Eddie's HP-Photosmart page.
Obsolete Page,
I now use a canoscan FS2710.

(See my photo gallery for more images scanned with photosmart, they are 800*600 high quality Jpegs.)

A few weeks ago (august 98), I became the part owner of a HP Photosmart scanner. This was after much agonizing over what to buy. Our primary requirement was for a slide and negative scanner suitable for archiving our photo collections and making web pages etc. The photosmart was one of around five scanners on our short list, none of the others scanned prints.

The HP photosmart scanner is able to scan up to 7*5 inch prints and 35mm mounted slides and filmstrips. The price is around AU$800 (RRP AU$940). The scanner is a moving film/paper type and not to be confused with flatbeds with transperancy adaptors. The photosmart was in our price range, it had good resolution and mostly good reviews. Surfing the web exposed two re-occuring complaints.

These are :-

  • That the HP driver required re-insertion of negative strips after each frame was scanned.

  • That some slide scans produced noise in the dark portions of the image.

Others expressed concern about the film being rolled through without any protective carrier. I read about a third party batch mode scanning program called Vuesmart - having an alternative to the HP software helped sway us towards the Photosmart.

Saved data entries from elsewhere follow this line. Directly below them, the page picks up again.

-- ==== Sys2Proof/Machine/Lookup.lean ====
section
/-! DEFINITION. The exact-match table and its commands (R375 to R383). -/

namespace Sys2Proof.Machine

/-- A place of the table: way 0 to 3 and bucket, or 4 for the stash and its entry (R376). -/
structure Place where
  way : Nat
  index : Nat
  deriving DecidableEq, Repr

/-- The key of a place in the state. -/
def lkpKey (d : Die) (p : Place) : Nat := d.idx * 2 ^ 19 + p.way * 65536 + p.index

/-- The word of ECC group 9 that a place is (R486). -/
def Place.word (p : Place) : Nat := p.way * 65536 + p.index

/-- The entry at a place, as a lookup sees it: one with an uncorrectable error is treated as absent (R486). -/
def State.entryAt (s : State) (d : Die) (p : Place) : Option LkpEntry :=
  if (s.eccCheck d 9 p.word).2 = .uncorrectable then none
  else (s.lkp.find? fun e => e.1 == lkpKey d p).map fun e => e.2

/-- An access to an entry counts the errors it finds (R487). -/
def State.entrySeen (s : State) (d : Die) (p : Place) : State := (s.eccRead d 9 p.word).1

/-- The words of the stash whose check bits are not those of their data. -/
def State.stashMarked (s : State) (d : Die) : List Place :=
  (s.chk.filter fun e => e.1 / 2 ^ 24 == d.idx * 16 + 9 && decide (4 * 65536 < e.1 % 2 ^ 24)).map fun e => ⟨4, e.1 % 65536⟩

/-- Whether no entry stands at a place. -/
def State.emptyAt (s : State) (d : Die) (p : Place) : Bool := (s.entryAt d p).isNone

/-- The bytes of a key (R375). -/
def State.keyBytes (s : State) (d : Die) (key : Nat) : List Nat := bytesLE key (s.keyBits d / 8)

/-- The bucket of a key in a way (R376). -/
def State.bucket (s : State) (d : Die) (way key : Nat) : Nat :=
  let c := crc32cFrom (0xFFFFFFFF#32 ^^^ BitVec.ofNat 32 (way * 0x11111111)) (s.keyBytes d key) ^^^ 0xFFFFFFFF#32
  c.toNat % (if s.keyBits d = 256 then 2 ^ 15 else 2 ^ 16)

/-- The four buckets of a key, by way. -/
def State.buckets (s : State) (d : Die) (key : Nat) : List Place := (List.range 4).map fun w => ⟨w, s.bucket d w key⟩

/-- The stash entries in use. -/
def State.stashUsed (s : State) (d : Die) : List Place :=
  (s.lkp.filter fun e => e.1 / 65536 == d.idx * 8 + 4).map fun e => ⟨4, e.1 % 65536⟩

/-- Where a key stands: one of its four buckets, or a stash entry. -/
def State.findKey (s : State) (d : Die) (key : Nat) : Option Place :=
  (s.buckets d key ++ s.stashUsed d).find? fun p => (s.entryAt d p).any fun e => e.key == key

/-- A search reads the four buckets of a key and the stash at once, and counts the errors that it finds (R376, R487). -/
def State.lookSeen (s : State) (d : Die) (key : Nat) : State :=
  (s.buckets d key ++ ⟨4, 0⟩ :: s.stashMarked d).foldl (fun s p => s.entrySeen d p) s

/-- PKT_LKP_OCC (R380). -/
def State.lkpOcc (s : State) (d : Die) : State :=
  let n := (s.lkp.filter fun e => e.1 / 2 ^ 19 == d.idx).length
  let m := (s.stashUsed d).length
  s.puts (atDie d) [(.PKT_LKP_OCC_STASH, m), (.PKT_LKP_OCC_ENTRIES, n - m)]

/-- Write an entry. -/
def State.putEntry (s : State) (d : Die) (p : Place) (e : LkpEntry) : State :=
  ((s.setLkp (Tbl.set s.lkp (lkpKey d p) e)).eccFresh d 9 p.word).lkpOcc d

/-- Remove an entry. -/
def State.dropEntry (s : State) (d : Die) (p : Place) : State := (s.setLkp (Tbl.erase s.lkp (lkpKey d p))).lkpOcc d

/-- Empty a die's table (R375). -/
def State.lkpEmpty (s : State) (d : Die) : State :=
  let s := (s.setLkp (Tbl.keep (fun k => k / 2 ^ 19 != d.idx) s.lkp)).setChk
    (Tbl.keep (fun k => k / 2 ^ 24 != d.idx * 16 + 9) s.chk)
  (s.setEccRaw (Tbl.keep (fun k => k / 2 ^ 24 != d.idx * 16 + 9) s.eccRaw)).lkpOcc d

/-! ### The place of a new key (R380) -/

/-- The moves that a resident entry offers: its other buckets, in the order of the ways. -/
def State.moves (s : State) (d : Die) (p : Place) : List Place :=
  match s.entryAt d p with
  | some e => (s.buckets d e.key).filter fun q => q.way != p.way
  | none => []

/-- The first chain in breadth-first order: each chain is given newest place first; `depth` moves remain. -/
def State.chain (s : State) (d : Die) : Nat → List (List Place) → Option (List Place)
  | 0, _ => none
  | n + 1, paths =>
    let longer := paths.flatMap fun path => match path with
      | [] => []
      | p :: _ => (s.moves d p).map fun q => q :: path
    match longer.find? fun path => (path.head?.map fun p => s.emptyAt d p).getD false with
    | some path => some path
    | none => s.chain d n longer

/-- Where an INSERT puts a key: the places of the chain, the free one first and the key's own last; or one stash entry. -/
def State.placeFor (s : State) (d : Die) (key : Nat) : Option (List Place) :=
  match (s.buckets d key).find? fun p => s.emptyAt d p with
  | some p => some [p]
  | none => match s.chain d 3 ((s.buckets d key).map fun p => [p]) with
    | some path => some path
    | none => ((List.range 1024).find? fun i => s.emptyAt d ⟨4, i⟩).map fun i => [⟨4, i⟩]

/-- Make the first `n` moves of a chain, the last resident first: each entry is written to its new place before it leaves the old. -/
def State.moveChain (s : State) (d : Die) : Nat → List Place → State
  | n + 1, p :: q :: t =>
    let s := match s.entryAt d q with
      | some e => (s.putEntry d p e).dropEntry d q
      | none => s
    s.moveChain d n (q :: t)
  | _, _ => s

/-! ### Commands -/

/-- The end of a command: BUSY clears, with a result (PKT_LKP_STAT). -/
def State.lkpEnd (s : State) (d : Die) (result : Nat) : State :=
  s.puts (atDie d) [(.PKT_LKP_STAT_BUSY, 0), (.PKT_LKP_STAT_RESULT, result)]

/-- The place that PKT_LKP_STAT shows. -/
def State.lkpShow (s : State) (d : Die) (p : Place) : State :=
  s.puts (atDie d) [(.PKT_LKP_STAT_WAY, p.way), (.PKT_LKP_STAT_INDEX, p.index)]

/-- A command is written: while BUSY = 1 it is ignored (R383). -/
def State.lkpCmd (s : State) (d : Die) (f : State → State) : State :=
  if s.flag (atDie d) .PKT_LKP_STAT_BUSY then s.put (atDie d) .PKT_LKP_STAT_CMD_IGNORED 1 else f s

/-- An ABORT that comes at or after the commit point (R383). -/
def State.lkpLate (s : State) (d : Die) (late : Bool) : State := if late then s.put (atDie d) .PKT_LKP_STAT_ABORT_LATE 1 else s

/-- INSERT (R380), with its result: 1 DONE, 2 ABORTED, 4 EXISTS, 5 TABLE_FULL. -/
def State.lkpInsert (s : State) (d : Die) (key result : Nat) (abort : Option Nat) : State × Nat :=
  if abort = some 0 then (s, 2)
  else
    let key := key % 2 ^ s.keyBits d
    let s := s.lookSeen d key
    match s.findKey d key with
    | some _ => (s, 4)
    | none => match s.placeFor d key with
      | none => (s, 5)
      | some path =>
        let moves := path.length - 1
        match abort with
        | some n =>
          if n ≤ moves then (s.moveChain d n path, 2) else (finish s path moves, 1)
        | none => (finish s path moves, 1)
where
  finish (s : State) (path : List Place) (moves : Nat) : State :=
    let s := s.moveChain d moves path
    let p := (path.getLast?).getD ⟨4, 0⟩
    let before := (s.stashUsed d).length
    let s := (s.putEntry d p ⟨key % 2 ^ s.keyBits d, result, false⟩).lkpShow d p
    if p.way = 4 ∧ before = 767 then s.raise d Ev.PKT_STASH_HIGH 768 else s

/-- DELETE: 1 DONE, 2 ABORTED, 3 NOT_FOUND. -/
def State.lkpDelete (s : State) (d : Die) (key : Nat) (abort : Option Nat) : State × Nat :=
  if abort = some 0 then (s, 2)
  else
    let key := key % 2 ^ s.keyBits d
    let s := s.lookSeen d key
    match s.findKey d key with
    | none => (s, 3)
    | some p => ((s.dropEntry d p).lkpShow d p, 1)

/-- MODIFY: the result is replaced and HIT is kept. -/
def State.lkpModify (s : State) (d : Die) (key result : Nat) (abort : Option Nat) : State × Nat :=
  if abort = some 0 then (s, 2)
  else
    let key := key % 2 ^ s.keyBits d
    let s := s.lookSeen d key
    match s.findKey d key with
    | none => (s, 3)
    | some p =>
      let hit := (s.entryAt d p).any fun e => e.hit
      ((s.putEntry d p ⟨key, result, hit⟩).lkpShow d p, 1)

/-- A single-entry command ends with its result; an ABORT that did not stop it came at or after its commit point (R383). -/
def State.lkpOver (s : State) (d : Die) (result : Nat) (abort : Bool) : State :=
  (s.lkpLate d (abort && result == 1)).lkpEnd d result

/-- INSERT is commanded. -/
def execLookupInsert (die : PDie) (key : BitVec 256) (result : BitVec 64) (abort : Option (Fin 5)) (s : State) : Res :=
  .next (s.lkpCmd die.die fun s =>
    let (t, r) := s.lkpInsert die.die key.toNat result.toNat (abort.map fun n => n.val)
    t.lkpOver die.die r abort.isSome)

/-- DELETE is commanded. -/
def execLookupDelete (die : PDie) (key : BitVec 256) (abort : Option (Fin 2)) (s : State) : Res :=
  .next (s.lkpCmd die.die fun s =>
    let (t, r) := s.lkpDelete die.die key.toNat (abort.map fun n => n.val)
    t.lkpOver die.die r abort.isSome)

/-- MODIFY is commanded. -/
def execLookupModify (die : PDie) (key : BitVec 256) (result : BitVec 64) (abort : Option (Fin 2)) (s : State) : Res :=
  .next (s.lkpCmd die.die fun s =>
    let (t, r) := s.lkpModify die.die key.toNat result.toNat (abort.map fun n => n.val)
    t.lkpOver die.die r abort.isSome)

/-- PKT_LKP_RES and HIT take an entry that was read. -/
def State.lkpTake (s : State) (d : Die) (p : Place) (e : LkpEntry) : State :=
  (s.puts (atDie d) [(.PKT_LKP_RES_LO_RESULT, e.result), (.PKT_LKP_RES_HI_RESULT, e.result / 2 ^ 32),
    (.PKT_LKP_STAT_HIT, natOf e.hit)]).lkpShow d p

/-- READ (R379). -/
def State.lkpRead (s : State) (d : Die) (key : Nat) : State :=
  let key := key % 2 ^ s.keyBits d
  let s := s.lookSeen d key
  match s.findKey d key with
  | none => s.lkpEnd d 3
  | some p => match s.entryAt d p with
    | none => s.lkpEnd d 3
    | some e => (s.lkpTake d p e).lkpEnd d 1

/-- READ is commanded. -/
def execLookupRead (die : PDie) (key : BitVec 256) (s : State) : Res :=
  .next (s.lkpCmd die.die fun s => s.lkpRead die.die key.toNat)

/-- READ_AT (R379): an empty place, and one that the table does not have, is NOT_FOUND. -/
def State.lkpReadAt (s : State) (d : Die) (way index : Nat) : State :=
  let p : Place := ⟨way, index⟩
  let real := decide (way < 4 ∧ index < 65536 ∨ way = 4 ∧ index < 1024)
  let s := if real then s.entrySeen d p else s
  match if real then s.entryAt d p else none with
  | none => s.lkpEnd d 3
  | some e =>
    let s := (List.range 8).foldl (fun s i => s.put (atElem d i) .PKT_LKP_KEY_KEY (e.key / 2 ^ (32 * i))) (s.lkpTake d p e)
    s.lkpEnd d 1

/-- READ_AT is commanded. -/
def execLookupReadAt (die : PDie) (way : BitVec 3) (index : BitVec 17) (s : State) : Res :=
  .next (s.lkpCmd die.die fun s => s.lkpReadAt die.die way.toNat index.toNat)

/-- CLEAR_HITS (R379). -/
def State.lkpClearHits (s : State) (d : Die) : State :=
  (s.setLkp (s.lkp.map fun e => if e.1 / 2 ^ 19 = d.idx then (e.1, { e.2 with hit := false }) else e)).lkpEnd d 1

/-- CLEAR_HITS is commanded. -/
def execLookupClearHits (die : PDie) (s : State) : Res := .next (s.lkpCmd die.die fun s => s.lkpClearHits die.die)

/-- The end of a BULK raises PKT_LKP_END (R383). -/
def State.bulkEnd (s : State) (d : Die) (result : Nat) (late : Bool) : State :=
  let s := (s.lkpLate d late).lkpEnd d result
  s.raise d Ev.PKT_LKP_END (result + s.get (atDie d) .PKT_LKP_DONE_DONE_CNT * 2 ^ 8 + natOf late * 2 ^ 40)

/-- BULK (R382): the command runs until its records have. -/
def State.lkpBulk (s : State) (d : Die) : State :=
  let s := s.puts (atDie d) [(.PKT_LKP_DONE_DONE_CNT, 0), (.PKT_LKP_STAT_RESULT, 0), (.PKT_LKP_STAT_BUSY, 1)]
  if s.get (atDie d) .PKT_LKP_BULK_CNT_COUNT = 0 then s.bulkEnd d 1 false else s

/-- BULK is commanded. -/
def execLookupBulk (die : PDie) (s : State) : Res := .next (s.lkpCmd die.die fun s => s.lkpBulk die.die)

/-- PKT_LKP_CMD.ABORT between records stops a BULK; while no command runs it is ignored (R383). -/
def State.lkpAbort (s : State) (d : Die) : State := if s.flag (atDie d) .PKT_LKP_STAT_BUSY then s.bulkEnd d 2 false else s

/-- ABORT is commanded. -/
def execLookupAbort (die : PDie) (s : State) : Res := .next (s.lkpAbort die.die)

/-- The engine moves a stash entry back into the lowest free bucket of its key, where one is free (R380). -/
def execStashMoveBack (die : PDie) (entry : Fin 1024) (s : State) : Res :=
  let d := die.die
  let p : Place := ⟨4, entry⟩
  .next (match s.entryAt d p with
  | none => s
  | some e => match (s.buckets d e.key).find? fun q => s.emptyAt d q with
    | none => s
    | some q => (s.putEntry d q e).dropEntry d p)

/-- A frame's lookup (R377, R378): the result of a matching entry, whose HIT is set, or none. -/
def State.lookup (s : State) (d : Die) (key : Nat) : State × Option Nat :=
  let s := (s.pmcItems d 0x252 0 1).lookSeen d key
  match s.findKey d key with
  | none => (s, none)
  | some p => match s.entryAt d p with
    | none => (s, none)
    | some e =>
      let s := (s.setLkp (Tbl.set s.lkp (lkpKey d p) { e with hit := true })).pmcItems d 0x253 0 1
      (s, some e.result)

end Sys2Proof.Machine
end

We bought our scanner from on special from interstate - the scanner had a faulty media-type switch and was replaced. That was bad news number one. Number two was that it took nearly 30 minutes to scan one slide at 2400 DPI plus write it out to disk from Photoshop :-( Number three was the noise problem showed up in the very first slide scan :-( :-(

My PC (P90) is not up to the task of scanning beyond 1200 DPI as it only has 24 meg of ram fitted, I expect a huge improvement when I upgrade to 64 meg. (Later - my P300 with 64 meg RAM did improved things somewhat)

The scanner was sold bundled with a SCSI card and microsoft "picture it" software.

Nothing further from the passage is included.